A resistência ao projeto de lei que regulamenta o horário de funcionamento de bares e restaurantes em Londrina, foi reforçada no último fim de semana com a adesão de um grupo de artistas, intelectuais e produtores culturais. Um manifesto foi lançado contra a iniciativa. A carta será encaminhada oficialmente nesta quinta-feira aos vereadores e ao prefeito Nedson Micheleti.
Apelidado de ''lei seca'', o projeto de lei Nº008/2005 da Câmara Municipal de Londrina propõe, entre outras medidas, proibir o funcionamento de bares a partir das 23 horas; impor uma série de normas ao funcionamento de restaurantes, pizzarias e lanchonetes; além de criar restrições à realização de shows artísticos e eventos em geral sejam em locais públicos ou privados, abertos ou fechados.
Sete audiências públicas já foram realizadas para discutir o assunto na Câmara Municipal. O polêmico projeto de lei, de autoria dos vereadores Gláudio Renato de Lima (PT), Luiz Carlos Tamarozzi (PTB) e Paulo Arildo (PSDB), pretende diminuir a violência durante a madrugada, horário em que - de acordo com dados da polícia - é maior o número de crimes. O manifesto dos produtores culturais contesta a proposta.
''Queremos segurança para viver e não viver para ter segurança'', assinalam os signatários. Um dos organizadores do movimento, o produtor cultural e ex-diretor da Casa de Cultura da UEL Kennedy Piau, questiona a ''mentalidade que norteia o projeto de lei''. ''Este discurso sobre a segurança, disfarça uma mentalidade controladora e repressiva'', diz.
O manifesto vai adiante com as críticas. ''Economicamente o projeto concentra renda, restringe o consumo dos mais pobres e aumenta o desemprego. Os donos de bares e restaurantes que têm dinheiro para se adequar manterão seu negócio 24 horas e terão mais chances de ganhar dinheiro.

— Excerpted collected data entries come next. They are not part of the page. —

-- ==== Sys2Proof/Machine/Flags.lean ====
section
/-! DEFINITION. The flag register's layout and the flag value CMP writes (rules R23 and R115). -/

namespace Sys2Proof.Machine

/-- FL with only E, bit 2, set (R23). -/
def flEqual : Byte := 0b00000100#8

/-- FL with only G, bit 1, set (R23). -/
def flGreater : Byte := 0b00000010#8

/-- FL with only L, bit 0, set (R23). -/
def flLess : Byte := 0b00000001#8

/-- The condition of JEQ and JNE: bit 2 of FL, and no other bit (R24, R133). -/
def equalSet (fl : Byte) : Bool := fl.getLsbD 2

/-- `cmp_flags(u, v)` (R115). `lessSharesEqual` is the model argument `FL_LESS_SHARES_EQUAL`. -/
def cmpFlags (lessSharesEqual : Bool) (u v : Byte) : Byte :=
  if u.toNat = v.toNat then flEqual
  else if u.toNat > v.toNat then flGreater
  else if lessSharesEqual then flEqual else flLess

end Sys2Proof.Machine
end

Os donos de bares e restaurantes que não têm recursos fecharão mais cedo e terão menos condições de se manter.''
De acordo com eles, o projeto é elitista. ''Quem tem dinheiro frequentará espaços mais caros depois das 23 horas, quem não tem dinheiro, a maioria de nós, terá restrições ao lazer'', afirmam. Ainda segundo eles, o projeto gera desemprego impondo difuldades à realização de atividades artísticas. ''Muitos eventos de comprovada qualidade e que complementam a renda de músicos, agentes culturais e demais trabalhadores da Cultura de Londrina deixarão de existir. Por outro lado, vários bares e restaurantes que ainda mantém música ao vivo e garantem a renda de muitos músicos, garçons, cozinheiros e demais trabalhadores na noite fecharão'', argumentam.

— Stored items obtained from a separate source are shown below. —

-- ==== Sys2Proof/Laws/Ops.lean ====
section
/-! SUPPORT. One lemma per shared operation that says everything it can do. -/

namespace Sys2Proof.Machine

/-! ### Chaining -/

@[simp] theorem except_bind_ok {ε α β : Type} (a : α) (f : α → Except ε β) : (Except.ok a >>= f) = f a := rfl
@[simp] theorem except_bind_error {ε α β : Type} (e : ε) (f : α → Except ε β) :
    ((Except.error e : Except ε α) >>= f) = .error e := rfl
@[simp] theorem except_pure {ε α : Type} (a : α) : (pure a : Except ε α) = .ok a := rfl

/-- A chained computation that succeeds has a first part that succeeds. -/
theorem except_bind_eq_ok {ε α β : Type} {x : Except ε α} {f : α → Except ε β} {r : β} (h : (x >>= f) = .ok r) :
    ∃ a, x = .ok a ∧ f a = .ok r := by
  cases x with
  | ok a => exact ⟨a, rfl, h⟩
  | error e => cases h

/-- A chained computation that fails fails in its first part or in what follows it. -/
theorem except_bind_eq_error {ε α β : Type} {x : Except ε α} {f : α → Except ε β} {e : ε} (h : (x >>= f) = .error e) :
    x = .error e ∨ ∃ a, x = .ok a ∧ f a = .error e := by
  cases x with
  | ok a => exact .inr ⟨a, rfl, h⟩
  | error e' => cases h; exact .inl rfl

@[simp] theorem complete_ok (s t : State) : complete s (.ok t) = .next t := rfl
@[simp] theorem complete_error (s : State) (c : StopCause) : complete s (.error c) = .next (takeStop c s.ir s) := rfl

/-- An instruction always answers a next state: what its effects built, or the stop it took. -/
theorem complete_cases {s t : State} {r : Except StopCause State} (h : complete s r = .next t) :
    r = .ok t ∨ ∃ c, r = .error c ∧ t = takeStop c s.ir s := by
  cases r with
  | ok u => cases h; exact .inl rfl
  | error c => cases h; exact .inr ⟨c, rfl, rfl⟩

theorem complete_answers_next (s : State) (r : Except StopCause State) : ∃ t, complete s r = .next t := by
  cases r <;> exact ⟨_, rfl⟩

/-! ### Operands -/

theorem regOperand_legal {byte : Byte} (h : byte.toNat < 8) : regOperand byte = .ok ⟨byte.toNat, h⟩ := by
  simp [regOperand, h]

theorem regOperand_illegal {byte : Byte} (h : 8 ≤ byte.toNat) : regOperand byte = .error (.registerIndexFault byte) := by
  simp [regOperand, Nat.not_lt.mpr h]

theorem regOperand_cases (byte : Byte) :
    (∃ h : byte.toNat < 8, regOperand byte = .ok ⟨byte.toNat, h⟩) ∨
      (8 ≤ byte.toNat ∧ regOperand byte = .error (.registerIndexFault byte)) := by
  by_cases h : byte.toNat < 8
  · exact .inl ⟨h, regOperand_legal h⟩
  · exact .inr ⟨by omega, regOperand_illegal (by omega)⟩

theorem regOperand_eq_error {byte : Byte} {c : StopCause} (h : regOperand byte = .error c) :
    8 ≤ byte.toNat ∧ c = .registerIndexFault byte := by
  obtain ⟨h8, hr⟩ | ⟨h8, hr⟩ := regOperand_cases byte
  · rw [hr] at h; cases h
  · rw [hr] at h; cases h; exact ⟨h8, rfl⟩

/-! ### Memory access -/

theorem memRead_inside {addr : Nat} (s : State) (h : addr < 256) : memRead addr s = .ok (s.mem.read addr) := by
  simp [memRead, h]

theorem memRead_outside {addr : Nat} (s : State) (h : 256 ≤ addr) : memRead addr s = .error (.addressFault addr) := by
  simp [memRead, Nat.not_lt.mpr h]

theorem memWrite_inside {addr : Nat} (v : Byte) (s : State) (h : addr < 256) :
    memWrite addr v s = .ok { s with mem := s.mem.write addr v } := by
  simp [memWrite, h]

/-! ### Stack -/

/-- A push from SP > 0 decrements SP and writes the cell below the old SP; nothing else changes. -/
theorem pushByte_room {s : State} (v : Byte) (h : s.sp ≠ 0#8) :
    pushByte v s =
      .ok { s with regs := s.regs.set 7 (s.sp - 1#8), mem := s.mem.write (pushAddress s) v } := by
  have ha : pushAddress s < 256 := by have := s.sp.isLt; unfold pushAddress; omega
  rw [pushByte, if_neg h, memWrite_inside v _ ha]
  rfl

theorem pushByte_full {s : State} (v : Byte) (h : s.sp = 0#8) : pushByte v s = .error (.stackFault 0#8) := by
  rw [pushByte, if_pos h, h]

/-- A pop from SP < 255 gives the byte at SP and increments SP; nothing else changes. -/
theorem popByte_room {s : State} (h : s.sp ≠ 255#8) :
    popByte s = .ok (s.mem.read (popAddress s), s.setReg 7 (s.sp + 1#8)) := by
  rw [popByte, if_neg h, memRead_inside s (by have := s.sp.isLt; unfold popAddress; omega)]
  rfl

theorem popByte_end {s : State} (h : s.sp = 255#8) : popByte s = .error (.stackFault 255#8) := by
  rw [popByte, if_pos h, h]

theorem pushByte_cases (v : Byte) (s : State) :
    (s.sp ≠ 0#8 ∧ pushByte v s =
      .ok { s with regs := s.regs.set 7 (s.sp - 1#8), mem := s.mem.write (pushAddress s) v }) ∨
      (s.sp = 0#8 ∧ pushByte v s = .error (.stackFault 0#8)) := by
  by_cases h : s.sp = 0#8
  · exact .inr ⟨h, pushByte_full v h⟩
  · exact .inl ⟨h, pushByte_room v h⟩

theorem popByte_cases (s : State) :
    (s.sp ≠ 255#8 ∧ popByte s = .ok (s.mem.read (popAddress s), s.setReg 7 (s.sp + 1#8))) ∨
      (s.sp = 255#8 ∧ popByte s = .error (.stackFault 255#8)) := by
  by_cases h : s.sp = 255#8
  · exact .inr ⟨h, popByte_end h⟩
  · exact .inl ⟨h, popByte_room h⟩

/-! ### ALU -/

@[simp] theorem alu_add (b : Bool) (u v : Byte) :
    alu b aluAdd u v = .ok (.result (BitVec.ofNat 8 ((u.toNat + v.toNat) % 256))) := rfl
@[simp] theorem alu_mul (b : Bool) (u v : Byte) :
    alu b aluMul u v = .ok (.result (BitVec.ofNat 8 ((u.toNat * v.toNat) % 256))) := rfl
@[simp] theorem alu_cmp (b : Bool) (u v : Byte) : alu b aluCmp u v = .ok (.flags (cmpFlags b u v)) := rfl

/-- The three operations of R110 never fail. -/
theorem alu_supported {sel : BitVec 2} (h : sel = aluAdd ∨ sel = aluMul ∨ sel = aluCmp) (b : Bool) (u v : Byte) :
    ∃ out, alu b sel u v = .ok out := by
  obtain rfl | rfl | rfl := h <;> exact ⟨_, rfl⟩

/-- CMP's flag value is one of three (R115). -/
theorem cmpFlags_cases (b : Bool) (u v : Byte) :
    (u.toNat = v.toNat ∧ cmpFlags b u v = 0b00000100#8) ∨ (v.toNat < u.toNat ∧ cmpFlags b u v = 0b00000010#8) ∨
      (u.toNat < v.toNat ∧ cmpFlags b u v = if b then 0b00000100#8 else 0b00000001#8) := by
  unfold cmpFlags flEqual flGreater flLess
  split
  · next h => exact .inl ⟨h, rfl⟩
  · split
    · next h => exact .inr (.inl ⟨h, rfl⟩)
    · next h1 h2 => exact .inr (.inr ⟨by omega, rfl⟩)

/-- Everything an instruction of format F2R can do, for a select the ALU supports: a stop on field a, a stop on field b, or
the ALU's output written back. -/
theorem aluInstr_cases {sel : BitVec 2} (hsel : sel = aluAdd ∨ sel = aluMul ∨ sel = aluCmp) (a b : Byte) (s : State) :
    (8 ≤ a.toNat ∧ aluInstr sel a b s = .error (.registerIndexFault a)) ∨
      (a.toNat < 8 ∧ 8 ≤ b.toNat ∧ aluInstr sel a b s = .error (.registerIndexFault b)) ∨
      (∃ (ha : a.toNat < 8) (hb : b.toNat < 8) (out : AluOut),
        alu s.params.lessSharesEqual sel (s.reg ⟨a.toNat, ha⟩) (s.reg ⟨b.toNat, hb⟩) = .ok out ∧
          aluInstr sel a b s = .ok ((aluWriteBack ⟨a.toNat, ha⟩ out s).advance 3)) := by
  unfold aluInstr
  obtain ⟨ha, hra⟩ | ⟨ha, hra⟩ := regOperand_cases a
  · obtain ⟨hb, hrb⟩ | ⟨hb, hrb⟩ := regOperand_cases b
    · obtain ⟨out, hout⟩ :=
        alu_supported hsel s.params.lessSharesEqual (s.reg ⟨a.toNat, ha⟩) (s.reg ⟨b.toNat, hb⟩)
      exact .inr (.inr ⟨ha, hb, out, hout, by rw [hra, hrb]; simp [hout]⟩)
    · exact .inr (.inl ⟨ha, hb, by rw [hra, hrb]; rfl⟩)
  · exact .inl ⟨ha, by rw [hra]; rfl⟩

/-! ### Jumps -/

/-- Everything a jump can do: a stop on its register field, the jump, or the next instruction. -/
theorem jumpIf_cases (taken : Bool) (a : Byte) (s : State) :
    (8 ≤ a.toNat ∧ jumpIf taken a s = .error (.registerIndexFault a)) ∨
      (∃ h : a.toNat < 8, jumpIf taken a s =
        .ok (if taken then s.setPc (toPc (s.reg ⟨a.toNat, h⟩)) else s.advance 2)) := by
  unfold jumpIf
  obtain ⟨h, hr⟩ | ⟨h, hr⟩ := regOperand_cases a
  · exact .inr ⟨h, by rw [hr]; rfl⟩
  · exact .inl ⟨h, by rw [hr]; rfl⟩

theorem toPc_toNat (v : Byte) : (toPc v).toNat = v.toNat := by
  unfold toPc
  rw [BitVec.toNat_setWidth]
  exact Nat.mod_eq_of_lt (by omega)

end Sys2Proof.Machine
end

Ao final do manifesto, salientam que o bar é um espaço de sociabilidade, de troca, de celebração do prazer, da amizade e da vida. ''É uma instituição social onde muitas vezes compomos uma música, escrevemos um poema e iniciamos e solidificamos amizades. No bar cultivamos paixões, rimos, beijamos, cantamos, dançamos e choramos juntos. Sempre existiram bares em Londrina e nem sempre existiu este nível de violência. Os bares são anteriores a esta violência e, portanto, não podem ser sua causa'', escrevem.

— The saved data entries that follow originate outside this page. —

-- ==== Sys2Proof/Laws/Step.lean ====
section
/-! SUPPORT. What one fetch and one step can do, said once. -/

namespace Sys2Proof.Machine

/-- The state with the three bytes at pc in the latches. -/
def latch (s : State) : State :=
  { s with
    ir := s.mem.read s.pc.toNat
    opa := s.mem.read (s.pc.toNat + 1)
    opb := s.mem.read (s.pc.toNat + 2) }

theorem fetch_inside {s : State} (h : s.pc.toNat ≤ 253) : fetch s = .latched (latch s) := by
  rw [fetch, memRead_inside s (by omega), memRead_inside s (by omega), memRead_inside s (by omega)]
  rfl

/-- Past 253 the fetch stops the core with an address fault; only latches, status and stop registers change. -/
theorem fetch_outside {s : State} (h : 254 ≤ s.pc.toNat) :
    ∃ addr op t, fetch s = .stopped (takeStop (.addressFault addr) op t) ∧
      256 ≤ addr ∧ (s.pc.toNat ≤ 256 → addr = 256) ∧
      op = (if s.pc.toNat ≤ 255 then s.mem.read s.pc.toNat else 0#8) ∧
      ∃ ir opa, t = { s with ir := ir, opa := opa } := by
  unfold fetch
  by_cases h0 : s.pc.toNat < 256
  · rw [memRead_inside s h0]
    by_cases h1 : s.pc.toNat + 1 < 256
    · rw [memRead_inside s h1, memRead_outside s (by omega)]
      exact ⟨_, _, _, rfl, by omega, by omega, by simp [show s.pc.toNat ≤ 255 by omega], _, _, rfl⟩
    · rw [memRead_outside s (by omega)]
      exact ⟨_, _, _, rfl, by omega, by omega, by simp [show s.pc.toNat ≤ 255 by omega], _, s.opa, rfl⟩
  · rw [memRead_outside s (by omega)]
    exact ⟨_, _, s, rfl, by omega, by omega, by simp [show ¬ s.pc.toNat ≤ 255 by omega], s.ir, s.opa, rfl⟩

theorem step_stuck {s : State} (h : s.status ≠ .running) : step s = .fault (stuckReason s.status) := by
  simp [step, h]

theorem step_inside {s : State} (hr : s.status = .running) (h : s.pc.toNat ≤ 253) :
    step s =
      match decode (latch s).ir (latch s).opa (latch s).opb with
      | .ok i => exec i (latch s)
      | .error _ => .next (stopBadOpcode (latch s)) := by
  refine (if_pos hr).trans ?_
  generalize hf : fetch s = r
  cases (fetch_inside h).symm.trans hf
  rfl

/-- Everything a step that answers a next state can have done. -/
theorem step_cases {s t : State} (h : step s = .next t) :
    s.status = .running ∧
      ((254 ≤ s.pc.toNat ∧ fetch s = .stopped t) ∨
        (s.pc.toNat ≤ 253 ∧ (∃ i, decode (latch s).ir (latch s).opa (latch s).opb = .ok i ∧ exec i (latch s) = .next t)) ∨
        (s.pc.toNat ≤ 253 ∧ (∃ r, decode (latch s).ir (latch s).opa (latch s).opb = .error r) ∧
          t = stopBadOpcode (latch s))) := by
  by_cases hr : s.status = .running
  · refine ⟨hr, ?_⟩
    by_cases hp : s.pc.toNat ≤ 253
    · rw [step_inside hr hp] at h
      right
      split at h
      · next i hi => exact .inl ⟨hp, i, hi, h⟩
      · next r hd => cases h; exact .inr ⟨hp, ⟨r, hd⟩, rfl⟩
    · left
      obtain ⟨_, _, _, hf, -⟩ := fetch_outside (s := s) (by omega)
      simp only [step, hr, if_true, hf] at h
      cases h
      exact ⟨by omega, hf⟩
  · rw [step_stuck hr] at h
    cases h

end Sys2Proof.Machine
end

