theorem Instr.wf_eq_false_of_illegal_b {i : Instr} {a b : Byte} (hop : i.operands = [a, b]) (h8 : 8 ≤ b.toNat)
    (hk : i.op.control.bKind = .register) : i.wf = false := by
  cases i <;> cases hop
  case ldi => cases hk
  all_goals simp [Instr.wf, legalReg_eq_false h8]

end Sys2Proof

namespace Sys2Proof.Machine

open Sys2Proof.Statements

/-! ### The fetch -/

/-- R86, R87: past 253 the step is the address fault 256 of the fetch. -/
theorem step_at_end {s : State} (hr : s.status = .running) (hlo : 254 ≤ s.pc.toNat) (hhi : s.pc.toNat ≤ 256) :
    ∃ t, step s = .next t ∧ t.status = .addressFault ∧ t.stopPc = s.pc ∧ t.stopInfo = 256#9 ∧
      t.stopOpcode = (if s.pc.toNat = 256 then 0#8 else s.mem.read s.pc.toNat) ∧ sameProgramState s t := by
  obtain ⟨addr, op, t, hf, -, haddr, hop, ir, opa, rfl⟩ := fetch_outside hlo
  obtain rfl := haddr hhi
  refine ⟨_, step_of_fetch_stopped hr hf, rfl, rfl, rfl, ?_, rfl, rfl, rfl, rfl, rfl, rfl⟩
  rw [takeStop_stopOpcode, hop]
  by_cases h : s.pc.toNat = 256
  · simp [h]
  · simp [h, show s.pc.toNat ≤ 255 by omega]

/-- At 254 and 255 every opcode byte takes the fetch fault, HLT and unrecognised ones among them (R87). -/
theorem fetchFaultsAtEnd_of_opcode (op : Byte) : fetchFaultsAtEnd op := by
  rintro s hr hlo hhi rfl
  obtain ⟨t, hstep, hstatus, hpc, hinfo, hopcode, hsame⟩ := step_at_end hr hlo (by omega)
  rw [if_neg (by omega)] at hopcode
  exact ⟨t, hstep, hstatus, hpc, hopcode, hinfo, hsame⟩

/-- R89: an unrecognised byte whose three fetch reads succeed. -/
theorem step_of_not_mem_opcodeBytes {s : State} (hr : s.status = .running) (hp : s.pc.toNat ≤ 253)
    (h : s.mem.read s.pc.toNat ∉ opcodeBytes) : step s = .next (stopBadOpcode (latch s)) := by
  rw [step_inside hr hp, decode_of_not_mem_opcodeBytes (ir := (latch s).ir) h]

/-! ### An instruction stops or completes -/

/-- An instruction either stops, for HLT, an illegal register field or the stack, or completes; a completed one keeps
the run status and the latches. -/
theorem Effect.stops_or_completes {i : Instr} {s t : State} (h : Effect i s t) :
    (∃ c, t = takeStop c s.ir s ∧
      (c = .halted ∨ (∃ byte, c = .registerIndexFault byte ∧ i.wf = false) ∨ ∃ sp, c = .stackFault sp)) ∨
    (t.status = s.status ∧ t.ir = s.ir ∧ t.opa = s.opa ∧ t.opb = s.opb) := by
  cases h with
  | badA _ _ a hop h8 hk => exact .inl ⟨_, rfl, .inr (.inl ⟨a, rfl, Instr.wf_eq_false_of_illegal_a hop h8 hk⟩)⟩
  | badB _ _ a b hop _ h8 hk => exact .inl ⟨_, rfl, .inr (.inl ⟨b, rfl, Instr.wf_eq_false_of_illegal_b hop h8 hk⟩)⟩
  | hlt => exact .inl ⟨_, rfl, .inl rfl⟩
  | pushFull | popEnd | retEnd | callFull => exact .inl ⟨_, rfl, .inr (.inr ⟨_, rfl⟩)⟩
  | _ => exact .inr ⟨rfl, rfl, rfl, rfl⟩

Entre os signatários estão Leonardo Ramos (diretor do Ballet de Londrina), Josimar Paes de Almeida (historiador e professor da UEL), Patrícia Castro (coordenadora do Projeto de Ação Cultural da UEL), Apolo Theodoro (jornalista e ator), Marquinhos Diet (músico), Sabrina Vargas (cantora), Banda Mamaquila, Banda Matitaperê, Banda Búfalos D'Água, Banda Santeria, Banda Os Beto, Banda Resistência Reggae e outras. Eles informam que o manifesto está aberto a novas adesões.